## Work instruction
Copy each line of the records below that mentions the word "analysis".

(Records drawn from a dataset)
/-- The split timer of a side (R182 to R191). -/
structure SplitT where
  /-- ties, latest first (R183) -/
  ties    : List Tie
  /-- ties since PLL-T locked (R184) -/
  tieRun  : Nat
  /-- inputs with a swap requested (R182) -/
  swapReq : List Nat
  /-- THRESH and TERM50 in force of the SPLIT inputs (R185) -/
  thr     : List (Nat × Bool)
  meas    : Option Meas
  measNum : Nat
  /-- event stamps per source 4 to 7: count, split time of the last stamped edge, edges in dead time (R190) -/
  evtCnt  : List Nat
  evtLast : List (Option Int)
  evtDead : List Nat
  deriving DecidableEq, Repr

/-! ### Ingest and front end -/

/-- A JESD204C receiver of a channel beside its registers (R46 to R52). -/
structure Jesd where
  /-- step of bring-up the receiver is in (R49): 0 off, 1 sync headers, 2 extended multiblocks, 3 measuring,
  4 waiting for SYSREF, 5 waiting for release, 6 up -/
  step     : Nat
  /-- DEVCLK edge of the SYSREF edge the internal LEMC was aligned to -/
  lemc     : Option Nat
  /-- multiblocks received per lane since the front end's start -/
  mbs      : List Nat
  /-- failing lane multiblocks (lane, multiblock) (R51) -/
  bad      : List (Nat × Nat)
  /-- the link is down and zero codes are substituted (R52) -/
  outage   : Bool
  /-- extended multiblock at which substitution ends -/
  resumeAt : Option Nat
  /-- first extended multiblock of the outage, and the next one to count as substituted -/
  lostFrom : Option Nat
  lostUpTo : Option Nat
  deriving DecidableEq, Repr

/-- A complex sample inside the front end, with the marks INGEST_CRC and INGEST_LOST (R51, R52). -/
structure Smp where
  i    : Int
  q    : Int
  crc  : Bool
  lost : Bool
  deriving DecidableEq, Repr

/-- An analysis sample as it leaves the front end: index, word and the residue codes of its components (R118), marks and race time
(R54). -/
structure ASmp where
  m    : Nat
  w    : Word
  r    : Nat × Nat
  crc  : Bool
  lost : Bool
  t    : Nat
  deriving DecidableEq, Repr

/-- A delay line of a filter stage: inputs received so far, and the latest of them, newest first. -/
structure Line where
  n : Nat
  x : List Smp
  deriving DecidableEq, Repr

/-- An equaliser fade (R66): its first sample, K, and the bank it leaves. -/
structure Fade where
  mb  : Nat
  k   : Nat
  old : Nat
  deriving DecidableEq, Repr

/-- The front end of a channel (R53 to R74). -/
structure FrontEnd where
  /-- the block stored, five words (R71) -/
  block    : List Word
  /-- the block in force while the front end runs; once a start is accepted, the block it starts with -/
  force    : List Word
  /-- a start waits for the next internal LEMC boundary (R72) -/
  starting : Bool
  j        : Nat
  acc      : Nat
  freq     : Nat
  phase    : Nat
  /-- NCO changes made: converter sample, ACC there, FREQ, PHASE_OFFSET, latest first (R59) -/
  ncoHist  : List (Nat × Nat × Nat × Nat)
  /-- pending NCO changes: converter sample, FREQ, PHASE_OFFSET (R58) -/
  nco      : List (Nat × Nat × Nat)
  /-- the converter codes received since j = 0, newest first, with their marks INGEST_CRC and INGEST_LOST -/
  codes    : List (Nat × Nat × Bool × Bool)
  hb       : List Line
  fin      : Line
  eq       : Line
  /-- index of the next analysis sample -/
  m        : Nat
  /-- origin m0 of the frame grid (R69) -/
  m0       : Nat
  /-- DEVCLK edge of internal LEMC boundary 0 of the run; boundaries passed, with race time (RTA) and INC there; and the steps of race
  time since, with the boundary before each -/
  startEdge : Nat
  lemcT    : List (Nat × Nat × Nat)
  steps    : List (Nat × Int)
  /-- LOG2N and OF exponent of the grid in force (R76) -/
  gridP    : Nat
  gridOf   : Nat
  fade     : Option Fade
  /-- pending swap: FADE_K and the first sample of its fade (R65) -/
  swapPend : Option (Nat × Nat)
  /-- the equaliser banks, 2 × 64 words (R64) -/
  eqTab    : List (Nat × Word)
  /-- the RAM window of the channel, 65,536 entries, and the residues stored with them (R89, R119) -/
  ramWin   : List (Nat × Word)
  ramRes   : List (Nat × Nat)
  deriving DecidableEq, Repr
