-- ==== Sys2Proof/Machine/Jesd.lean ====
section
/-! DEFINITION. The JESD204C receivers (R46 to R52): configuration and its lock, bring-up, multiblock checks, loss and
resumption of a link. -/

namespace Sys2Proof.Machine

/-- The logical lanes in use. -/
def Side.lanes (x : Side) (c : Chan) : List Nat := List.range (x.jesdL c)

/-- R48: the configuration in the registers is one the receiver accepts. DESIGN CHOICE (assumption log 125): only the logical lanes in
use (L_CODE) are held to distinct physical lanes, and the converter-rate columns of R47's table are no part of "a row of the
table": LANE_RATE alone is held to its limits. -/
def Side.jesdOk (x : Side) (c : Chan) : Bool :=
  let e := x.jesdE c
  let r := x.get (JESD_CFG.LANE_RATE c.n)
  let m := x.get (JESD_LANE_MAP.MAP c.n)
  let phys := (x.lanes c).map (fun i => m / 8 ^ i % 8)
  (x.jesdNp c == 16 || e == 3) && e * 256 % x.jesdF c == 0 && 6000 ≤ r && r ≤ 32500 && (dedup phys).length == phys.length

/-- The step a receiver begins bring-up with; a running front end keeps its internal LEMC (R52). -/
def Side.jesdStart (x : Side) (c : Chan) : Side :=
  let g := x.jesdOf c
  let x := ((x.set (JESD_STAT.SH_LOCK c.n) 0).set (JESD_STAT.EMB_LOCK c.n) 0).drop (JESD_STAT.LINK_UP c.n)
  if x.on (FE_STAT.RUNNING c.n) then x.setJesd c { g with step := 1 }
  else (x.drop (JESD_STAT.ALIGNED c.n)).setJesd c { g with step := 1, lemc := none }

/-- R52: zero codes are substituted from the first extended multiblock not fully received on. -/
def Side.beginOutage (x : Side) (c : Chan) : Side :=
  if !x.on (FE_STAT.RUNNING c.n) then x
  else
    let g := x.jesdOf c
    let k := ((x.lanes c).map (fun i => lget g.mbs i 0)).foldl min (lget g.mbs 0 0) / x.jesdE c
    if g.outage then x.setJesd c { g with resumeAt := none }
    else x.setJesd c { g with outage := true, resumeAt := none, lostFrom := some k }

/-- R52: a running link goes down: LINK_LOST and its event. -/
def Side.linkDown (x : Side) (c : Chan) : Side :=
  let x := (x.drop (JESD_STAT.LINK_UP c.n)).raise (JESD_STAT.LINK_LOST c.n)
  (x.event 0x08 x.now c.n 0).beginOutage c

/-- R48: a write of JESD_CFG. The lock is judged on LINK_EN before the write. DESIGN CHOICE (assumption log 125): CFG_ERR is cleared by the
next enable that is accepted, and by clearing LINK_EN; the spec names no clearing. -/
def Side.wJesdCfg (x : Side) (c : Chan) (v : Word) : Side :=
  let r := (JESD_CFG.whole c.n).idx
  let old := x.reg r
  let v := v &&& wordN (bitMask 35 5)
  let en := bitAt v.toNat 35
  if x.on (JESD_CFG.LINK_EN c.n) then
    if en then (if v == old then x else x.raise (JESD_STAT.CFG_LOCKED c.n))
    else
      let x := x.setReg r v
      let x := if x.on (FE_STAT.RUNNING c.n) then x.linkDown c else x.drop (JESD_STAT.LINK_UP c.n)
      let x := ((x.set (JESD_STAT.SH_LOCK c.n) 0).set (JESD_STAT.EMB_LOCK c.n) 0).drop (JESD_STAT.CFG_ERR c.n)
      x.setJesd c { x.jesdOf c with step := 0 }
  else
    let x := x.setReg r v
    if !en then x
    else if x.jesdOk c then (x.drop (JESD_STAT.CFG_ERR c.n)).jesdStart c
    else (x.raise (JESD_STAT.CFG_ERR c.n)).setJesd c { x.jesdOf c with step := 0 }

/-- R48: a write of JESD_LANE_MAP, ignored while the link is enabled. -/
def Side.wLaneMap (x : Side) (c : Chan) (v : Word) : Side :=
  if x.on (JESD_CFG.LINK_EN c.n) then x.raise (JESD_STAT.CFG_LOCKED c.n)
  else x.setReg (JESD_LANE_MAP.whole c.n).idx (v &&& wordN (bitMask 31 0))

/-- Every lane in use has its bit set in a field. -/
def Side.allLanes (x : Side) (c : Chan) (f : Fld) : Bool := (x.lanes c).all (fun i => bitAt (x.get f) i)

/-- R49: the step follows the lanes' locks: headers, then extended multiblocks, then the measurement, or on a running internal
LEMC the release. -/
def Side.jesdAdvance (x : Side) (c : Chan) : Side :=
  let g := x.jesdOf c
  let g := if g.step == 1 && x.allLanes c (JESD_STAT.SH_LOCK c.n) then { g with step := 2 } else g
  let g := if g.step == 2 && x.allLanes c (JESD_STAT.EMB_LOCK c.n)
    then { g with step := if g.lemc.isSome then 5 else 3 } else g
  x.setJesd c g

/-- SH_LOCK (R49 step 1). -/
def execShLock (sd : SideId) (ch : Chan) (lane : Fin 8) (s : State) : Host.Outcome State Fault Refusal :=
  .next (s.mod sd (fun x =>
    if x.laneRuns ch lane.val && (x.jesdOf ch).step == 1 && lane.val < x.jesdL ch then (x.orBit (JESD_STAT.SH_LOCK ch.n) lane.val).jesdAdvance ch else x))

/-- EMB_LOCK (R49 step 2). -/
def execEmbLock (sd : SideId) (ch : Chan) (lane : Fin 8) (s : State) : Host.Outcome State Fault Refusal :=
  .next (s.mod sd (fun x =>
    if x.laneRuns ch lane.val && ((x.jesdOf ch).step == 1 || (x.jesdOf ch).step == 2) && bitAt (x.get (JESD_STAT.SH_LOCK ch.n)) lane.val
    then (x.orBit (JESD_STAT.EMB_LOCK ch.n) lane.val).jesdAdvance ch else x))

/-- LEMC_MEASURE (R49 step 3, R50): the DEVCLK cycles of 16 extended multiblocks. -/
def Side.lemcMeasure (x : Side) (c : Chan) (counts : List Nat) : Side :=
  let n := lget counts 0 0
  if (x.jesdOf c).step != 3 || counts.length != 16 then x
  else if n != 0 && counts.all (· == n) then
    let x := (x.set (JESD_LEMC_INFO.CYCLES c.n) n).set (JESD_LEMC_INFO.SAMPLES c.n) (x.samplesOf c)
    x.setJesd c { x.jesdOf c with step := 4 }
  else (x.raise (JESD_STAT.CFG_ERR c.n)).setJesd c { x.jesdOf c with step := 0 }

/-- LEMC_MEASURE. -/
def execLemcMeasure (sd : SideId) (ch : Chan) (counts : List Nat) (s : State) : Host.Outcome State Fault Refusal :=
  .next (s.mod sd (fun x => x.lemcMeasure ch counts))

/-- R49: a SYSREF edge aligns a receiver that waits for it; in mode 1 a later edge is checked. -/
def Side.sysref (x : Side) (c : Chan) : Side :=
  let g := x.jesdOf c
  if g.step == 4 then (x.raise (JESD_STAT.ALIGNED c.n)).setJesd c { g with step := 5, lemc := some x.rt.edges }
  else if g.lemc.isSome && x.on (JESD_CFG.LINK_EN c.n) && x.get (JESD_CFG.SYSREF_MODE c.n) == 1 && !x.atLemc c
  then x.raise (JESD_STAT.SYSREF_MISALIGN c.n) else x

/-- SYSREF_EDGE: the edge of the side reaches both channels. -/
def execSysrefEdge (sd : SideId) (s : State) : Host.Outcome State Fault Refusal :=
  .next (s.mod sd (fun x => (x.sysref .c0).sysref .c1))

/-- R49 step 5: a lane's data had not arrived by the release point: LATE_LANE is set and the link does not come up. -/
def Side.lateLane (x : Side) (c : Chan) : Side :=
  (x.raise (JESD_STAT.LATE_LANE c.n)).setJesd c { x.jesdOf c with step := 0 }

/-- LINK_UP (R49 step 5): the elastic buffers release their data, or a lane is late; under a running front end whose codes are
substituted, LINK_RESUME brings the link up. -/
def execLinkUp (sd : SideId) (ch : Chan) (late : Bool) (s : State) : Host.Outcome State Fault Refusal :=
  .next (s.mod sd (fun x =>
    let g := x.jesdOf ch
    if g.step != 5 then x
    else if late then x.lateLane ch
    else if g.outage then x
    else (x.raise (JESD_STAT.LINK_UP ch.n)).setJesd ch { g with step := 6 }))

/-- LANE_MULTIBLOCK (R51): a lane's multiblock is received whole and checked. -/
def Side.laneMultiblock (x : Side) (c : Chan) (lane : Nat) (ok : Bool) : Side :=
  let g := x.jesdOf c
  if !x.laneRuns c lane || g.step != 6 || lane ≥ x.jesdL c then x
  else
    let x := if ok then x else (x.inc (JESD_CRC_ERR.whole c.n)).orBit (JESD_STAT.CRC_SEEN c.n) lane
    if !x.on (FE_STAT.RUNNING c.n) then x
    else
      let n := lget g.mbs lane 0
      let k := (x.feOf c).j / max 1 (x.get (JESD_LEMC_INFO.SAMPLES c.n)) * x.jesdE c
      let bad := g.bad.filter (fun p => p.2 ≥ k)
      x.setJesd c { g with mbs := lset g.mbs lane (n + 1), bad := if ok then bad else bad ++ [(lane, n)] }

/-- LANE_MULTIBLOCK. -/
def execLaneMultiblock (sd : SideId) (ch : Chan) (lane : Fin 8) (crcOk : Bool) (s : State) : Host.Outcome State Fault Refusal :=
  .next (s.mod sd (fun x => x.laneMultiblock ch lane.val crcOk))

/-- LINK_LOST (R52): sync-header lock is lost on a lane of a running link; the receiver reacquires. -/
def execLinkLost (sd : SideId) (ch : Chan) (lane : Fin 8) (s : State) : Host.Outcome State Fault Refusal :=
  .next (s.mod sd (fun x =>
    if !x.laneRuns ch lane.val || (x.jesdOf ch).step != 6 || lane.val ≥ x.jesdL ch then x
    else
      let x := x.linkDown ch
      let x := (x.andNotBit (JESD_STAT.SH_LOCK ch.n) lane.val).andNotBit (JESD_STAT.EMB_LOCK ch.n) lane.val
      x.setJesd ch { x.jesdOf ch with step := 1 }))

/-- LINK_RESUME (R52, step 5 of R49): from the next whole extended multiblock on, received codes are used again, unless a lane's data
are late. -/
def execLinkResume (sd : SideId) (l : LinkData) (s : State) : Host.Outcome State Fault Refusal :=
  let ch := l.ch
  .next (s.mod sd (fun x =>
    let g := x.jesdOf ch
    if g.step != 5 || !g.outage then x
    else if l.late then x.lateLane ch
    else
      let cy := max 1 (x.get (JESD_LEMC_INFO.CYCLES ch.n))
      let k := (x.rt.edges - (x.feOf ch).startEdge + cy - 1) / cy
      (x.raise (JESD_STAT.LINK_UP ch.n)).setJesd ch { g with
        step := 6, resumeAt := some k, mbs := List.replicate 8 (k * x.jesdE ch) }))

end Sys2Proof.Machine
end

## Completed task
/-- An analysis sample as it leaves the front end: index, word and the residue codes of its components (R118), marks and race time
  /-- index of the next analysis sample -/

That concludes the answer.